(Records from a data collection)
-- ==== Sys2Proof/Machine/Links.lean ====
section
/-! DEFINITION. The commands of the links (chapter 11): SEND and RELEASE (R137, R297, R298), delivery (R303 to R306), forwarding (R302), flits
and replay (R289 to R293), lanes and ports (R295, R296), relinking (R320) and injection (R309). -/

namespace Sys2Proof.Machine

/-! ### Sending -/

/-- 16-bit signed values of bytes. -/
def a16s (bs : List Byte) : List Int := (List.range (bs.length / 2)).map fun i => sx 16 (leNat ((bs.drop (2 * i)).take 2))
/-- 32-bit signed values of bytes. -/
def i32s (bs : List Byte) : List Int := (List.range (bs.length / 4)).map fun i => sx 32 (leNat ((bs.drop (4 * i)).take 4))

/-- What the link carries of source bytes under WIRE (R298): raw, or L8 blocks of 32 values. -/
def wireEncode (wire : Nat) (bs : List Byte) : List Byte :=
  if wire = 1 then (List.range (bs.length / 64)).flatMap fun i => l8Encode (a16s ((bs.drop (64 * i)).take 64))
  else if wire = 2 then (List.range (bs.length / 128)).flatMap fun i => l8Encode (i32s ((bs.drop (128 * i)).take 128))
  else bs

/-- The header of a message that core `c` sends on channel `ch` (R297). -/
def State.chanHdr (s : State) (c ch addr unitsM1 token amount wire : Nat) : TensorHdr :=
  { destMember := finMod 512 (s.inForce (Fld.VEC_LINK_CH_A_PEER_MEMBER c ch)) (by decide),
    destCore := finMod 512 (s.inForce (Fld.VEC_LINK_CH_A_PEER_CORE c ch)) (by decide),
    toCache := s.inForce (Fld.VEC_LINK_CH_B_PEER_DEST c ch) == 1,
    destAddr := BitVec.ofNat 17 addr, unitsM1 := BitVec.ofNat 10 unitsM1, token := finMod 64 token (by decide),
    amount := BitVec.ofNat 8 amount, part := finMod 16 (s.partOf c) (by decide), tick := s.tickNo,
    srcMember := finMod 512 s.me (by decide), srcCore := finMod 512 c (by decide), wire := finMod 4 wire (by decide),
    groupId := BitVec.ofNat 16 (s.fld Fld.GARNET_GROUP_GROUP_ID), hops := 0#8 }

/-- `n` bytes cross the bond and the I/O die path between compute die `d` and the links (R19, R286, R444). -/
def State.linkUnits (s : State) (d n : Nat) (out : Bool) : State :=
  let u := ceilDiv n 4096
  (s.count (Ct.CDC_BOND_UNITS d) u).count (if out then Ct.MDC_IOD_OUT_UNITS d else Ct.MDC_IOD_IN_UNITS d) u

/-- SEND (R137): unused encodings and command errors first; then it draws its credits and its data leaves as one tensor message. -/
def runSend (c : CoreId) (o : SendOp) (p : Prog) (s : State) : RunOut :=
  let u := o.len.toNat + 1
  if o.amount = 0#8 ∨ o.wire.val = 3 then (s.unusedEnc c p, true)
  else if s.inForce (Fld.VEC_LINK_CH_A_VALID c o.ch) = 0 ∨ (o.wire.val = 2 ∧ u % 2 = 1) ∨ 64 * (o.src.toNat + u) > bufBytes then (s.vecCmdErr c p, true)
  else match s.draw c 6 (credFld c (s.inForce (Fld.VEC_LINK_CH_A_LOCAL_CREDIT c o.ch))) (ceilDiv u 64) with
    | none => (s, false)
    | some s =>
      let s := s.consume c [(64 * o.src.toNat, 64 * u)]
      let data := wireEncode o.wire ((s.core c).buf.rdBlk (64 * o.src.toNat) (64 * u))
      let s := s.linkUnits (dieOf c) (64 * u) true
      let h := s.chanHdr c o.ch (s.inForce (Fld.VEC_LINK_CH_B_PEER_BASE c o.ch) + o.destOfs.toNat) o.len.toNat
        (s.inForce (Fld.VEC_LINK_CH_A_PEER_TOKEN c o.ch)) o.amount.toNat o.wire
      (s.sendTensor ⟨h, data⟩, true)

/-- SEND at the head of Q6. -/
def execSend (c : CoreId) (o : SendOp) (s : State) : Host.Outcome State Fault Refusal := .next (s.issueAct c 6 (.send c o) (runSend c o))

/-- RELEASE (R137, R297): a message without data, whose TOKEN names the peer's credit counter. -/
def runRelease (c : CoreId) (o : ReleaseOp) (p : Prog) (s : State) : RunOut :=
  if o.amount = 0#8 then (s.unusedEnc c p, true)
  else if s.inForce (Fld.VEC_LINK_CH_A_VALID c o.ch) = 0 then (s.vecCmdErr c p, true)
  else
    let h := s.chanHdr c o.ch (s.inForce (Fld.VEC_LINK_CH_B_PEER_BASE c o.ch)) 0 (s.inForce (Fld.VEC_LINK_CH_B_PEER_CREDIT c o.ch)) o.amount.toNat 3
    (s.sendTensor ⟨h, []⟩, true)

/-- RELEASE at the head of Q6. -/
def execRelease (c : CoreId) (o : ReleaseOp) (s : State) : Host.Outcome State Fault Refusal :=
  .next (s.issue c 6 (.release c o) (runRelease c o))

/-! ### Delivery -/

/-- `f` at the port a message came on; nothing for one of the device's own. -/
def State.atPort (s : State) (port : Option PortId) (f : State → Nat → State) : State :=
  match port with
  | some p => f s p.val
  | none => s

/-- L8 blocks decoded into bytes of the source type (R305): clamps and unused exponents are counted at the port. -/
def State.wireDecode (s : State) (port : Option PortId) (wire : Nat) (bs : List Byte) : List Byte × State :=
  if wire = 0 then (bs, s)
  else
    let w := if wire = 1 then 16 else 32
    (List.range (bs.length / 33)).foldl (fun (acc : List Byte × State) i =>
      let r := l8Decode ((bs.drop (33 * i)).take 33)
      let s := if r.2 then acc.2.atPort port fun s p => (s.count (Ct.LNK_L8_FORMAT_ERRORS p) 1).raise (Fld.LNK_STATUS_L8_FORMAT p) else acc.2
      let n := (r.1.filter fun x => outW w x).length
      let s := if n = 0 then s else s.atPort port fun s p => s.count (Ct.LNK_L8_CLAMPS p) n
      (acc.1 ++ r.1.flatMap fun x => leBytes (w / 8) (toCode w (satW w x)), s)) ([], s)

/-- A tensor message is discarded: counted at its port and recorded with its source and the failing check (R302, R303). -/
def State.discardMsg (s : State) (port : Option PortId) (h : TensorHdr) (check : Nat) : State :=
  let s := s.atPort port fun s p => s.count (Ct.LNK_MSG_DISCARDED p) 1
  s.jasper .msgDiscarded ((port.map Fin.val).getD 0) (h.srcMember + 2 ^ 16 * h.srcCore.val) check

§ **Task goal**: Say how many lines of the data hold the string "wireEncode", with no other words in your reply.

§ **Exercise answer**: 2